Boushey, citing figures from the country's jobs recovery from the pandemic recession, and warned that the Moody's analysis shows that the proposal puts that growth at risk.

"What this analysis is telling us is that if we go with the speaker's plan, if it were to be put in place, it would meaningfully increase the likelihood that these strong positive trends for American families all across the country would be reversed, that we would see employment start to decline, that we would see growth go down, economic growth overall, we would see economic activity slow," she said.

"That is on top of of course, the cuts that this plan would mean for millions of families all across the country in a variety of ways," she continued. "It would mean eliminating over 108,000 teachers, which would affect over 32 million children across the country, it would hurt public safety, with 1000, fewer rail safety inspections, and a whole bunch of other inspections not being done across our transportation system. These are very real world effects that the cuts would have, but also the economic downturn would affect small businesses across the country, would affect people who need to work for a living."

In a statement Monday evening, the White House's top spokesperson compared McCarthy's proposal to the budget plan put forth by the president last month

"President Biden’s agenda to Invest in America while reducing the deficit has paid off with record job creation, historically low unemployment, and more than $400 billion in private sector manufacturing, but Speaker McCarthy’s bill would cut the American economy off at the knees," White House press secretary Karine Jean-Pierre said in a statement on Monday. "In a new analysis, Moody’s Analytics finds that the Speaker’s legislation would cost 780,000 jobs and increase the odds of recession next year."

"President Biden believes we should be investing in America to revitalize American manufacturing, not holding our economy hostage over disastrous proposals that would lead hundreds of thousands of Americans to lose their jobs," she added.

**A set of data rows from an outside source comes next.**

/-! ## Relocation (R383, R384) -/

/-- The value of a relocation; none where ARG names nothing. -/
def State.relocValue (s : State) (b r : List Byte) : Option Nat :=
  let arg := leAt r 5 1
  let add := leAt r 12 4
  if leAt r 0 1 = 0 then (if arg < 48 ∧ bindModule b arg < 48 then some (bindModule b arg) else none)
  else if leAt r 0 1 = 1 then (if arg < 16 ∧ bindPart b arg < 16 then some (bindPart b arg) else none)
  else if leAt r 0 1 = 2 then some (leAt b 72 8 + add)
  else if leAt r 0 1 = 3 then some (leAt b 80 8 + add)
  else if leAt r 0 1 = 4 then (if arg < 16 then some (leAt b (88 + 8 * arg) 8 + add) else none)
  else if leAt r 0 1 = 5 then some s.module
  else none
/-- The section and the place in its body that a relocation names: WHERE as an index of the code store (DEDUCED, log
entry 36) or a Pantry offset. -/
def Image.relocAt (m : Image) (r : List Byte) : Option (Nat × Nat) :=
  let role := leAt r 2 1
  let at' := leAt r 8 4
  if leAt r 1 1 = 0 then
    ((m.all secCode).find? fun k => leAt k.2.body 0 1 == role && decide (leAt k.2.body 2 2 ≤ at') &&
      decide (at' < leAt k.2.body 2 2 + leAt k.2.body 10 2)).map fun k => (k.1, 16 + 8 * (at' - leAt k.2.body 2 2))
  else if leAt r 1 1 = 1 ∧ at' % 8 = 0 then
    ((m.all secData).find? fun k => leAt k.2.body 0 1 == role && decide (leAt k.2.body 4 4 ≤ at') &&
      decide (at' + 8 ≤ leAt k.2.body 4 4 + leAt k.2.body 8 4)).map fun k => (k.1, 16 + at' - leAt k.2.body 4 4)
  else none
/-- RELOC. -/
def State.relocChecks (s : State) (m : Image) (b : List Byte) : List Fail :=
  m.each secReloc 21 fun _ r =>
    let w := leAt r 4 1
    w == 0 || decide (64 < w) || decide (63 < leAt r 3 1) || decide (64 < leAt r 3 1 + w) || notZero r 6 2 ||
      (m.relocAt r).isNone ||
      (match s.relocValue b r with
        | none => true
        | some v => decide (2 ^ w ≤ v))

/-- Bits of a word in a body replaced. -/
def patchBody (body : List Byte) (o pos w v : Nat) : List Byte :=
  let old := leAt body o 8
  let new := old - bitsOf old pos w * 2 ^ pos + v % 2 ^ w * 2 ^ pos
  body.take o ++ leBytes 8 new ++ body.drop (o + 8)
/-- The sections with every relocation applied, in the order of the records. -/
def State.relocated (s : State) (m : Image) (b : List Byte) : List Section :=
  (m.rows secReloc).foldl (fun (ks : List Section) r =>
    match m.relocAt r, s.relocValue b r with
    | some p, some v => ks.modify p.1 fun k => { k with body := patchBody k.body p.2 (leAt r 3 1) (leAt r 4 1) v }
    | _, _ => ks) m.secs

/-! ## Every check of a load, in ascending order of error code (DESIGN CHOICE, log entry 36) -/

def State.loadChecks (s : State) (m : Image) (b : List Byte) : List Fail :=
  s.headerChecks m ++ s.frameChecks m ++ s.bindChecks m b ++ s.roleChecks m ++ m.partChecks ++ s.binChecks' m b ++
    s.routeChecks m ++ s.rationChecks m ++ m.windowChecks ++ m.layerChecks ++ m.codeChecks ++ m.dataChecks ++
    s.presetChecks m b ++ s.relocChecks m b ++ m.reservedChecks
def State.loadFailure (s : State) (m : Image) (b : List Byte) : Option (Nat × Nat × Nat) :=
  ((s.loadChecks m b).find? fun f => f.1).map fun f => f.2

end Sys2Proof.Machine
end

The report comes one day after the White House released an official statement of administration policy on McCarthy's bill, formally stating that the president will veto the bill in the unlikely event that it reaches his desk. (Senate Majority Leader Chuck Schumer, D-N.Y., has already panned the bill as a non-starter in the Democratic-controlled chamber, saying Tuesday: "It might as well be called the Default on America Act. Because that’s exactly what it is: DOA.")

"The Administration strongly opposes the Limit, Save, Grow Act of 2023, which is a reckless attempt to extract extreme concessions as a condition for the United States simply paying the bills it has already incurred," the statement reads. "The President has been clear that he will not accept such attempts at hostage-taking. House Republicans must take default off the table and address the debt limit without demands and conditions, just as the Congress did three times during the prior Administration."

"While taking the full faith and credit of the United States hostage is irresponsible under any circumstances, this legislation would ask hard-working Americans, the middle-class, seniors, children, and people with disabilities to shoulder the burden of devastating cuts, while doing nothing to ensure that wealthy or large corporations pay their fair share," the statement continues, before blasting the proposal's cuts to education, veterans' medical care, student debt relief and other programs.

"If the President were presented with the Limit, Save, Grow Act of 2023, he would veto it," the statement concludes.